MANHATTAN (LN) — The Second Circuit on Tuesday declined to rehear en banc the defamation case brought by E. Jean Carroll against Donald Trump, leaving intact an $83.3 million damages award while drawing a pointed dissent from three judges who argued the panel committed six errors on presidential immunity, the Westfall Act, and the Seventh Amendment right to a jury trial.
The court denied rehearing without a majority favoring full-court review, following the panel's September 8, 2025 disposition of the appeal. Judge Alison J. Nathan took no part in the consideration.
Circuit Judge Steven Menashi, joined by Circuit Judge Michael Park and — except as to one section — Chief Judge Debra Ann Livingston, dissented and said he would grant both pending petitions for rehearing: one filed by the United States challenging the panel's refusal to substitute the government as defendant under the Westfall Act, and one filed by Trump challenging the damages judgment itself.

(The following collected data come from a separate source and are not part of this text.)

-- ==== Sys2Proof/Laws/State.lean ====
section
/-! SUPPORT. What each named write of a part of State leaves alone, field by field, and what reading a part after writing it gives. -/

namespace Sys2Proof.Machine

variable (s : State)

/-! ### setWg -/

@[simp] theorem State.setWg_agenda (i : Nat) (w : Workgroup) : (s.setWg i w).agenda = s.agenda := rfl
@[simp] theorem State.setWg_rx (i : Nat) (w : Workgroup) : (s.setWg i w).rx = s.rx := rfl
@[simp] theorem State.setWg_inbox (i : Nat) (w : Workgroup) : (s.setWg i w).inbox = s.inbox := rfl
@[simp] theorem State.setWg_tick (i : Nat) (w : Workgroup) : (s.setWg i w).tick = s.tick := rfl
@[simp] theorem State.setWg_focus (i : Nat) (w : Workgroup) : (s.setWg i w).focus = s.focus := rfl
@[simp] theorem State.setWg_held (i : Nat) (w : Workgroup) : (s.setWg i w).held = s.held := rfl
@[simp] theorem State.setWg_free (i : Nat) (w : Workgroup) : (s.setWg i w).free = s.free := rfl
@[simp] theorem State.setWg_nextId (i : Nat) (w : Workgroup) : (s.setWg i w).nextId = s.nextId := rfl
@[simp] theorem State.setWg_nextWg (i : Nat) (w : Workgroup) : (s.setWg i w).nextWg = s.nextWg := rfl
@[simp] theorem State.setWg_base (i : Nat) (w : Workgroup) : (s.setWg i w).base = s.base := rfl
@[simp] theorem State.setWg_cairn (i : Nat) (w : Workgroup) : (s.setWg i w).cairn = s.cairn := rfl
@[simp] theorem State.setWg_parts (i : Nat) (w : Workgroup) : (s.setWg i w).parts = s.parts := rfl
@[simp] theorem State.setWg_graphs (i : Nat) (w : Workgroup) : (s.setWg i w).graphs = s.graphs := rfl
@[simp] theorem State.setWg_nextHandle (i : Nat) (w : Workgroup) : (s.setWg i w).nextHandle = s.nextHandle := rfl
@[simp] theorem State.setWg_roundNext (i : Nat) (w : Workgroup) : (s.setWg i w).roundNext = s.roundNext := rfl
@[simp] theorem State.setWg_cores (i : Nat) (w : Workgroup) : (s.setWg i w).cores = s.cores := rfl
@[simp] theorem State.setWg_pipe (i : Nat) (w : Workgroup) : (s.setWg i w).pipe = s.pipe := rfl
@[simp] theorem State.setWg_mem (i : Nat) (w : Workgroup) : (s.setWg i w).mem = s.mem := rfl
@[simp] theorem State.setWg_owner (i : Nat) (w : Workgroup) : (s.setWg i w).owner = s.owner := rfl
@[simp] theorem State.setWg_failing (i : Nat) (w : Workgroup) : (s.setWg i w).failing = s.failing := rfl
@[simp] theorem State.setWg_reported (i : Nat) (w : Workgroup) : (s.setWg i w).reported = s.reported := rfl
@[simp] theorem State.setWg_tlb (i : Nat) (w : Workgroup) : (s.setWg i w).tlb = s.tlb := rfl
@[simp] theorem State.setWg_l1tlb (i : Nat) (w : Workgroup) : (s.setWg i w).l1tlb = s.l1tlb := rfl
@[simp] theorem State.setWg_walks (i : Nat) (w : Workgroup) : (s.setWg i w).walks = s.walks := rfl
@[simp] theorem State.setWg_walkFails (i : Nat) (w : Workgroup) : (s.setWg i w).walkFails = s.walkFails := rfl
@[simp] theorem State.setWg_invs (i : Nat) (w : Workgroup) : (s.setWg i w).invs = s.invs := rfl
@[simp] theorem State.setWg_lines (i : Nat) (w : Workgroup) : (s.setWg i w).lines = s.lines := rfl
@[simp] theorem State.setWg_l1 (i : Nat) (w : Workgroup) : (s.setWg i w).l1 = s.l1 := rfl
@[simp] theorem State.setWg_homes (i : Nat) (w : Workgroup) : (s.setWg i w).homes = s.homes := rfl
@[simp] theorem State.setWg_orderQ (i : Nat) (w : Workgroup) : (s.setWg i w).orderQ = s.orderQ := rfl
@[simp] theorem State.setWg_mesh (i : Nat) (w : Workgroup) : (s.setWg i w).mesh = s.mesh := rfl
@[simp] theorem State.setWg_jobs (i : Nat) (w : Workgroup) : (s.setWg i w).jobs = s.jobs := rfl
@[simp] theorem State.setWg_accs (i : Nat) (w : Workgroup) : (s.setWg i w).accs = s.accs := rfl
@[simp] theorem State.setWg_sums (i : Nat) (w : Workgroup) : (s.setWg i w).sums = s.sums := rfl
@[simp] theorem State.setWg_fresh (i : Nat) (w : Workgroup) : (s.setWg i w).fresh = s.fresh := rfl
@[simp] theorem State.setWg_landed (i : Nat) (w : Workgroup) : (s.setWg i w).landed = s.landed := rfl
@[simp] theorem State.setWg_bwins (i : Nat) (w : Workgroup) : (s.setWg i w).bwins = s.bwins := rfl
@[simp] theorem State.setWg_writers (i : Nat) (w : Workgroup) : (s.setWg i w).writers = s.writers := rfl
@[simp] theorem State.setWg_counters (i : Nat) (w : Workgroup) : (s.setWg i w).counters = s.counters := rfl
@[simp] theorem State.setWg_ctrBlocks (i : Nat) (w : Workgroup) : (s.setWg i w).ctrBlocks = s.ctrBlocks := rfl
@[simp] theorem State.setWg_entries (i : Nat) (w : Workgroup) : (s.setWg i w).entries = s.entries := rfl
@[simp] theorem State.setWg_netQ (i : Nat) (w : Workgroup) : (s.setWg i w).netQ = s.netQ := rfl
@[simp] theorem State.setWg_netReqs (i : Nat) (w : Workgroup) : (s.setWg i w).netReqs = s.netReqs := rfl
@[simp] theorem State.setWg_releases (i : Nat) (w : Workgroup) : (s.setWg i w).releases = s.releases := rfl
@[simp] theorem State.setWg_trees (i : Nat) (w : Workgroup) : (s.setWg i w).trees = s.trees := rfl
@[simp] theorem State.setWg_ttags (i : Nat) (w : Workgroup) : (s.setWg i w).ttags = s.ttags := rfl
@[simp] theorem State.setWg_podDir (i : Nat) (w : Workgroup) : (s.setWg i w).podDir = s.podDir := rfl
@[simp] theorem State.setWg_podLines (i : Nat) (w : Workgroup) : (s.setWg i w).podLines = s.podLines := rfl
@[simp] theorem State.setWg_podReqs (i : Nat) (w : Workgroup) : (s.setWg i w).podReqs = s.podReqs := rfl
@[simp] theorem State.setWg_podAwait (i : Nat) (w : Workgroup) : (s.setWg i w).podAwait = s.podAwait := rfl
@[simp] theorem State.setWg_podExcl (i : Nat) (w : Workgroup) : (s.setWg i w).podExcl = s.podExcl := rfl
@[simp] theorem State.setWg_podHeld (i : Nat) (w : Workgroup) : (s.setWg i w).podHeld = s.podHeld := rfl
@[simp] theorem State.setWg_podShut (i : Nat) (w : Workgroup) : (s.setWg i w).podShut = s.podShut := rfl
@[simp] theorem State.setWg_ports (i : Nat) (w : Workgroup) : (s.setWg i w).ports = s.ports := rfl
@[simp] theorem State.setWg_funcs (i : Nat) (w : Workgroup) : (s.setWg i w).funcs = s.funcs := rfl
@[simp] theorem State.setWg_hostOps (i : Nat) (w : Workgroup) : (s.setWg i w).hostOps = s.hostOps := rfl
@[simp] theorem State.setWg_rdmaHeld (i : Nat) (w : Workgroup) : (s.setWg i w).rdmaHeld = s.rdmaHeld := rfl
@[simp] theorem State.setWg_errWords (i : Nat) (w : Workgroup) : (s.setWg i w).errWords = s.errWords := rfl
@[simp] theorem State.setWg_ethWait (i : Nat) (w : Workgroup) : (s.setWg i w).ethWait = s.ethWait := rfl
@[simp] theorem State.setWg_ethOut (i : Nat) (w : Workgroup) : (s.setWg i w).ethOut = s.ethOut := rfl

"In my view, the same rules should apply equally to all defendants," Menashi wrote, quoting his own prior dissent from a denial of rehearing en banc in the same litigation.
The dissent identified six discrete errors across two panel opinions. On the Westfall Act, Menashi argued the panel wrongly held that Attorney General Pam Bondi had waived the right to certify that Trump was acting within the scope of his office — even though, he wrote, the United States was never a party to the litigation and the statute imposes no time limit on certification. The panel had allowed Attorney General Merrick Garland to withdraw a prior certification by Attorney General William Barr after a D.C. municipal court clarified respondeat superior doctrine, but then barred Bondi from making a new certification after a change in administration. Menashi called that asymmetry unprincipled: "There was no principled justification for holding that Attorney General Barr's certification decision could be revisited by Attorney General Garland but Attorney General Garland's certification decision could not be revisited by Attorney General Bondi."
The dissent also argued the panel created a circuit split by reading the Westfall Act to bar post-trial substitution in cases that originated in state court, even though other circuits have held that substitution under 28 U.S.C. § 2679(d)(1) carries no such time limit. The D.C. Circuit, Menashi wrote, has held that removal to federal court commences a new federal action to which the unlimited substitution provision applies — a rule that would have changed the outcome here.
On presidential immunity, Menashi said the panel compounded the error by dismissing the Supreme Court's 2024 decision in Trump v. United States, 603 U.S. 593, as too inconsequential to justify reconsideration. The panel had written that the decision "simply reaffirmed long-established principles" and that nothing in it prevented Trump from having raised the same immunity arguments earlier. Menashi called that holding "not credible," noting that another Second Circuit panel had already vacated a district court ruling in a separate matter because that court "does not appear to have adequately considered whether Trump v. United States represented a change in controlling law."
The dissent further challenged the trial structure itself. The district court had denied Trump a jury trial on whether his June 2019 statements were defamatory, ruling that a prior jury verdict in a separate trial over different 2022 statements precluded him from contesting falsity or actual malice. The district court had also made its own factual finding — that the first jury implicitly found that Mr. Trump deliberately and forcibly penetrated Ms. Carroll's vagina with his fingers — and gave that finding preclusive effect in the second proceeding. Menashi said no jury ever made that finding and that the district court's inference invaded the province of the jury in violation of the Seventh Amendment.
Carroll was represented by Roberta A. Kaplan of Kaplan Martin, LLP in New York. Trump was represented by Justin D. Smith of James Otis Law Group, LLC in St. Louis.
Four judges — Circuit Judges Sarah Merriam and Maria Araújo Kahn, joined by Beth Robinson and Myrna Pérez — wrote separately to concur in the denial, adopting a statement by Circuit Judge Denny Chin and arguing the petitions identified no conflict with binding precedent and raised no question of exceptional importance sufficient to support en banc review.
The dissent closed by urging the full court to take up the case to bring Second Circuit law on presidential duties and immunity "into conformity with decisions of the Supreme Court."